エベンは自分の頬が斬り裂かれ剣を止められているという状況に苦痛と恐怖のために脂汗が滝のように流れている。
「ああ、ごめんなさいね。あんまり不愉快だったからついやっちゃたわ。せっかく治療したのに…」
フィリシアの言葉に男達も脂汗が止まらない。闇ギルドとして不幸を撒き散らし、他者をいたぶってきた彼らだったが、この時になってはじめて被害者達の気持ちがわかったのだ。
「それじゃあ、最後の質問ね」
フィリシアの言葉に全員が頷く。
「私を誘拐しようとしたのは、そもそも誰?」
『俺達のギルドマスターであるリュハン=メムトです』
見事なまでに声が揃い雇い主の名前を言う。ここまで怒りを買っている以上、少しでも怒りを収めるためには素直にいうしか選択肢は無かったのだ。
「そう…それじゃあ、そいつを始末しましょうかね」
フィリシアの言葉に全員が驚愕する。フィリシアの言葉に一切の逡巡はない。本当に蟻を踏みつぶすような残酷な意思を感じたのだ。
「それじゃあ、これから闇ギルドを一つ潰すとしましょう」
フィリシアの言葉に全員が驚愕する。フィリシアは何の準備もなく闇ギルドを潰すと宣言したのだ。

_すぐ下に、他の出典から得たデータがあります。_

/-- ACT_PULSE (R270). -/
def State.cmdActPulse (s : State) (ch parallel steps : Nat) : HostAnswer :=
  let status := s.actPulseStatus ch parallel steps
  answer (if status = 0 then s.queuePulse ch steps (parallel = 1) else s) status

/-! ## Cameras (R166 to R168) -/

/-- The cameras of a pipeline as accepted. -/
def State.cams (s : State) (p : Pipe) : List Camera := (s.pl p).pend.cams

/-- A session may not set the pipeline settings of a pipeline (R167). -/
def State.notPrimary (s : State) (p : Pipe) (h : Word) : Bool :=
  !(s.cams p).isEmpty && !(s.cams p).any (fun c => !c.secondary && c.session = h)

/-- CAMERA_BIND (R166). -/
def State.cmdCameraBind (s : State) (h : Word) (pipe : Byte) : HostAnswer :=
  match pipeOfByte pipe with
  | none => answer s 2
  | some p =>
    if 2 ≤ (s.cams p).length then answer s 10
    else
      let used := (s.cams .A ++ s.cams .B).map Camera.id
      let id := ((List.range 4).find? (fun i => !used.contains i)).getD 0
      let second := !(s.cams p).isEmpty
      let c : Camera := ⟨id, h, second, List.replicate 10 0, [], []⟩
      answerOk (s.accept p (fun st => { st with cams := st.cams ++ [c] })) [word (id + flag second 8)]

/-- The pipeline and the camera of an id, where the session bound it (R166). -/
def State.cameraOf (s : State) (id : Nat) (h : Word) : Option (Pipe × Camera) :=
  let find (p : Pipe) : Option (Pipe × Camera) := ((s.cams p).find? (fun c => c.id = id && c.session = h)).map (fun c => (p, c))
  (find .A).orElse (fun _ => find .B)

/-- CAMERA_UNBIND. -/
def State.cmdCameraUnbind (s : State) (h : Word) (id : Nat) : HostAnswer :=
  match s.cameraOf id h with
  | none => answer s 2
  | some (p, _) => let s := s.unbind p id; answerOk s (s.applyOf p)

/-- The declaration of a camera: destinations, normal and cool sets. -/
def Camera.declare (c : Camera) (dest : List Nat) (cool : Nat) : Camera :=
  { c with dest := dest, normal := (List.range 10).filter (fun k => dest.getD k 0 ≠ 0),
           cool := (List.range 10).filter (fun k => cool / 2 ^ k % 2 = 1) }

/-- A declaration in range: destinations of R210, the cool set within the normal set. -/
def declOk (dest : List Nat) (cool : Nat) : Bool :=
  dest.all (fun x => x = 0 || x = 254 || (3 ≤ x && x ≤ 22)) && decide (cool < 1024) &&
    (List.range 10).all (fun k => cool / 2 ^ k % 2 = 0 || decide (dest.getD k 0 ≠ 0))

/-- The rings that other cameras have bound. -/
def State.boundRings (s : State) (id : Nat) : List Nat :=
  ((s.cams .A ++ s.cams .B).filter (fun c => c.id ≠ id)).flatMap Camera.dest

/-- A destination of a product that can be bound (R151, R172, R212). -/
def State.destOk (s : State) (st : Settings) (id : Nat) (dest : List Nat) (k : Nat) : Bool :=
  let x := dest.getD k 0
  let l := lineBytes k st.disp.mode st.compat
  let stride := (s.ring x).stride.toNat
  if x = 0 then true
  else if x = 254 then s.mode ≠ .relay && (k = 0 || k = 1 || k = 9)
  else (s.ring x).enable && !(s.boundRings id).contains x && decide ((dest.filter (· = x)).length = 1) &&
    (l = 0 || stride = 0 || (stride % 64 = 0 && decide (l ≤ stride)))

/-- The budgets with the cameras of one pipeline replaced (R26, R168). -/
def State.budgetWith (s : State) (p : Pipe) (cams : List Camera) : Nat :=
  (s.accept p (fun st => { st with cams := cams })).budgetCode (s.accept p (fun st => { st with cams := cams })).pendingLoads

/-- The memory cost of a product of the secondary under the union of the normal sets: S · (1 + d) (R170; DEDUCED,
notes/assumptions/43). -/
def State.dramCost (s : State) (st : Settings) (cams : List Camera) (k : Nat) : Nat :=
  let ds := dests cams false k
  (ds.map (s.sizeAt st k)).foldl max 0 * (1 + ds.length)

/-- The entry of the secondary's sets to remove next: largest memory cost, then higher product code. -/
def State.costliest (s : State) (st : Settings) (cams : List Camera) : List Nat → Option Nat
  | [] => none
  | k :: ks =>
    match s.costliest st cams ks with
    | none => some k
    | some j => if s.dramCost st cams j < s.dramCost st cams k then some k else some j

/-- A product removed from both sets of a camera. -/
def Camera.remove (c : Camera) (k : Nat) : Camera :=
  { c with dest := c.dest.set k 0, normal := c.normal.filter (· ≠ k), cool := c.cool.filter (· ≠ k) }

/-- The secondary's sets reduced until both unions fit, and the entries removed: product and set (R168). -/
def State.preempt (s : State) (p : Pipe) (prim : Camera) : Nat → Camera → List (Nat × Nat) → Camera × List (Nat × Nat)
  | 0, sec_, out => (sec_, out)
  | n + 1, sec_, out =>
    if s.budgetWith p [prim, sec_] = 0 then (sec_, out)
    else match s.costliest (s.pl p).pend [prim, sec_] sec_.normal with
      | none => (sec_, out)
      | some k => s.preempt p prim n (sec_.remove k) (out ++ (k, 0) :: (if sec_.cool.contains k then [(k, 1)] else []))

/-- The NL streams follow the bindings accepted: a stream that no camera binds ends, a product bound anew takes the first
stream that is free (R292, R294). -/
def State.bindStreams (s : State) : State :=
  let want (p : Pipe) : List (Pipe × Nat) :=
    ((List.range 10).filter (fun k => (s.cams p).any (fun c => decide (c.dest.getD k 0 = 254)))).map (fun k => (p, k))
  let all := want .A ++ want .B
  let s := [Pipe.A, Pipe.B].foldl (fun s p =>
    s.endStreams p ((List.range 10).filter (fun k => !all.contains (p, k)))) s
  all.foldl (fun s x =>
    if s.nl.streams.any (fun t => match t with | some y => y.pipe = x.1 && y.product = x.2 | none => false) then s
    else match s.nl.streams.findIdx? Option.isNone with
      | some i => { s with nl := { s.nl with streams := s.nl.streams.set i (some ⟨x.1, x.2, none, none, [[], []]⟩) } }
      | none => s) s

/-- A product set accepted. -/
def State.setCams (s : State) (p : Pipe) (cams : List Camera) : State :=
  (s.accept p (fun st => { st with cams := cams })).bindStreams

/-- The cameras of a pipeline with one replaced. -/
def replaceCam (cams : List Camera) (c : Camera) : List Camera := cams.map (fun x => if x.id = c.id then c else x)

/-- CAMERA_PREEMPTED for each entry removed. -/
def State.postPreempted (s : State) (p : Pipe) (id : Nat) (out : List (Nat × Nat)) : State :=
  out.foldl (fun s x => s.postP p 0x0012 [word id, word x.1, word x.2]) s

/-- A change of product sets by the primary that breaks a budget with the code given (R168): rejected where the primary's own sets
break one, else the secondary's sets give way. -/
def State.overrule (s : State) (p : Pipe) (all : List Camera) (code : Nat) : Except Nat State :=
  match all.find? (fun c => !c.secondary), all.find? Camera.secondary with
  | some prim, some sec_ =>
    let own := s.budgetWith p [prim]
    if own ≠ 0 then .error own
    else
      let (sec', out) := s.preempt p prim 10 sec_ []
      .ok ((s.setCams p (replaceCam all sec')).postPreempted p sec_.id out)
  | _, _ => .error code

/-- A declaration that may be bound, against the budgets (R168). -/
def State.declareSets (s : State) (p : Pipe) (c : Camera) : HostAnswer :=
  let all := replaceCam (s.cams p) c
  let code := s.budgetWith p all
  if code = 0 then let s := s.setCams p all; answerOk s (s.applyOf p)
  else if c.secondary then answer s code
  else match s.overrule p all code with
    | .ok s' => answerOk s' (s'.applyOf p)
    | .error e => answer s e

/-- PRODUCT_SET (R151, R166 to R172, R194). -/
def State.cmdProductSet (s : State) (h : Word) (id : Nat) (dest : List Nat) (cool : Nat) : HostAnswer :=
  match s.cameraOf id h with
  | none => answer s 2
  | some (p, c) =>
    let st := (s.pl p).pend
    if !declOk dest cool then answer s 2
    else if s.pa.pend.compat && (dest.drop 3).any (· ≠ 0) then answer s 9
    else if s.notPrimary p h && dest.contains 254 then answer s 6
    else if !(List.range 10).all (s.destOk st id dest) then answer s 11
    else s.declareSets p (c.declare dest cool)

/-! ## Pipeline settings -/

/-- Pipeline B enabled or disabled, with its admitted rate as a setting (R173, R51). -/
def State.setPipeB (s : State) (on : Bool) (frate : Nat) : State :=
  ({ s with sup := { s.sup with pipeB := on } }).accept .B (fun st => { st with rate := frate })

/-- PIPE_B_SET (R173, R176, R297). -/
def State.cmdPipeBSet (s : State) (h : Word) (enable frate : Nat) : HostAnswer :=
  let on := decide (enable = 1)
  let s' := s.setPipeB on frate
  let code := if on then s'.budgetCode s'.pendingLoads else 0
  if 1 < enable || 2 < frate then answer s 2
  else if s.notPrimary .B h then answer s 6
  else if on && s.mode = .relay then answer s 3
  else if code ≠ 0 then answer s code
  else
    let r := if on && !s.sup.pipeB then s'.linkUp else if !on && s.sup.pipeB then s.linkDown.setPipeB on frate else s'
    answerOk r (r.applyOf .B)

/-- SILO_SET (R32, R233). -/
def State.cmdSiloSet (s : State) (pipe : Byte) (frames : Nat) : HostAnswer :=
  match pipeOfByte pipe with
  | none => answer s 2
  | some p =>
    if frames < 3 || 6 < frames then answer s 2
    else if s.mode ≠ .standby then answer s 3
    else answer (s.modPl p (fun x => { x with capSlots := frames })) 0

/-- The converter sequencer converts TEMP_EXT channel `k` (R149). -/
def State.converts (s : State) (k : Nat) : Bool :=
  ((s.entryRegs.zipIdx).any (fun e => decide (7 ≤ e.2) && cfgEn e.1 && cfgChan e.1 = 6 + k))

/-- The mode, the role and the pipeline that groups 7 and 8 ask for (R211); 0 where they hold. -/
def State.groupStatus (s : State) (p : Pipe) (r : Role) (group : Nat) : Nat :=
  let need := if group = 7 then (Mode.calibration, Role.calibration) else (Mode.diagnostic, Role.maintenance)
  if p = .B then 2 else if s.mode ≠ need.1 then 3 else if r ≠ need.2 then 5 else 0

/-- Whether a parameter block's bias codes are to be kept in the bias record (R59): PERSIST of group 7, with the instant. -/
def keepBias (group : Nat) (b : List Byte) (now : Nat) (old : Option Nat) : Option Nat :=
  if group = 7 then
    match parseBias b with
    | some (_, _, true) => some now
    | _ => none
  else old

/-- A parameter block applied, with the budgets that a new temperature method or display mode asks for (R26, R177). A block that
leaves a combination over a budget which is over it already is accepted (DESIGN CHOICE, notes/assumptions/94). -/
def State.applyBlock (s : State) (p : Pipe) (group : Nat) (b : List Byte) : HostAnswer :=
  match parseBlock group b s.converts (s.pl p).pend with
  | none => answer s 2
  | some f =>
    let s' := s.accept p (fun st => { f st with biasKeep := keepBias group b s.now st.biasKeep })
    let code := if group ≤ 1 then s'.budgetCode s'.pendingLoads else 0
    let old := if group ≤ 1 then s.budgetCode s.pendingLoads else 0
    if code ≠ 0 && old = 0 then answer s code
    else answerOk s' (s'.applyOf p)

/-- PARAM_SET (R211). -/
def State.cmdParamSet (s : State) (h : Word) (r : Role) (pipe : Byte) (group length : Nat) (addr : BitVec 64)
    (block : Option (List Byte)) : HostAnswer :=
  match pipeOfByte pipe, groupLength group with
  | some p, some n =>
    if n ≠ length then answer s 2
    else if s.pa.pend.compat && 2 < group then answer s 9
    else
      let status := if 7 ≤ group then s.groupStatus p r group else if s.notPrimary p h then 6 else 0
      if status ≠ 0 then answer s status
      else match block with
        | none => answerDma s addr
        | some b => s.applyBlock p group (takeBytes n b)
  | none, _ => answer s 2
  | _, none => answer s 2

/-- SERVICE_ENABLE (R187): a product-set change under R168 and R177. -/
def State.cmdServiceEnable (s : State) (h : Word) (pipe : Byte) (mask : Nat) : HostAnswer :=
  match pipeOfByte pipe with
  | none => answer s 2
  | some p =>
    let s' := s.accept p (fun st => { st with services := mask })
    let code := s'.budgetCode s'.pendingLoads
    if 3 < mask then answer s 2
    else if s.notPrimary p h then answer s 6
    else if code = 0 then answerOk s' (s'.applyOf p)
    else match s'.overrule p (s'.cams p) code with
      | .ok s'' => answerOk s'' (s''.applyOf p)
      | .error e => answer s e

/-- SHUTTER_GRANT (R117). -/
def State.cmdShutterGrant (s : State) (h : Word) (pipe : Byte) (force start length : Nat) : HostAnswer :=
  match pipeOfByte pipe with
  | none => answer s 2
  | some p =>
    if 1 < force || 60000 < start || length < 100 || 10000 < length then answer s 2
    else if s.notPrimary p h then answer s 6
    else if force = 1 && s.mode ≠ .calibration then answer s 3
    else
      let g : Grant := ⟨s.now + start * ms, s.now + (start + length) * ms, force = 1⟩
      let s := s.modPl p (fun x => { x with grant := some g })
      answerOk s (s.applyOf p)

/-- SHUTTER_POLICY (R118). -/
def State.cmdShutterPolicy (s : State) (h : Word) (pipe : Byte) (policy minInterval : Nat) : HostAnswer :=
  match pipeOfByte pipe with
  | none => answer s 2
  | some p =>
    if 2 < policy || minInterval < 20 || 240 < minInterval then answer s 2
    else if s.notPrimary p h then answer s 6
    else
      let s := s.accept p (fun st => { st with policy := policy, minInterval := minInterval })
      answerOk s (s.applyOf p)

/-- 1210 mode may be entered (R194). -/
def State.compatFits (s : State) : Bool :=
  !s.sup.pipeB && (s.cams .A).all (fun c => (c.normal ++ c.cool).all (fun k => decide (k ≤ 2))) &&
    s.pa.pend.services = 0 && s.pb.pend.services = 0

/-- COMPAT_SET (R194). -/
def State.cmdCompatSet (s : State) (enable : Nat) : HostAnswer :=
  if 1 < enable then answer s 2
  else if s.mode ≠ .standby then answer s 3
  else if enable = 1 && !s.compatFits then answer s 9
  else answer (s.accept .A (fun st => { st with compat := enable = 1 })) 0

/-! ## Staging (R221 to R224, R233) -/

/-- The role of a staging (R210). -/
def stageRole (kind : Nat) : Role := if kind = 0 then .calibration else .maintenance

/-- STAGE_BEGIN. -/
def State.cmdStageBegin (s : State) (h : Word) (r : Role) (kind total : Nat) : HostAnswer :=
  if 1 < kind || (if kind = 0 then 224 else 12) * 2 ^ 20 < total then answer s 2
  else if r ≠ stageRole kind then answer s 5
  else if s.hif.staging.isSome then answer s 16
  else answer { s with hif := { s.hif with staging := some ⟨kind, total, 0, [], h⟩ } } 0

「そ、それは無茶です!!ギルドマスターの横には常にアグレオが守ってるんです」
一人の男がフィリシアに言う。男達は敵対行為を取ることができないのでこの言葉も本心からのものなのだろう。本心は本心だが、男達が心配しているのは自分自身だった。フィリシアがギルドに乗り込んだときに被害を受けるのが嫌だったのだ。
「アグレオ?誰です」
フィリシアの言葉に男はアグレオの事を話し出す。
「アグレオは元『ミスリル』の冒険者です。その腕前はとんでもない強さです」
「なるほど…『ミスリル』…ね」
フィリシアは少し考え込む。『ミスリル』の冒険者にジェドとシアがいるが、あの二人は確実に並の『ミスリル』の実力ではないので基準としては不適格だ。となるとゴルヴェラとの戦いで命を落とした『鋼』を基準にしてみれば良いのだが、『鋼』の戦闘を直接見ていないので正確な所は分からない。
でもゴルヴェラに為す術無く敗れたという話から、それほど警戒する相手ではないだろう。
「まぁ、いいわ。さっさといくわよ。ギルドマスターの所に案内しなさい」
フィリシアの言葉に男達は顔を見合わせ、フィリシアを案内する。
闇ギルド『フィゲン』は今日、壊滅する事が決定したのだ。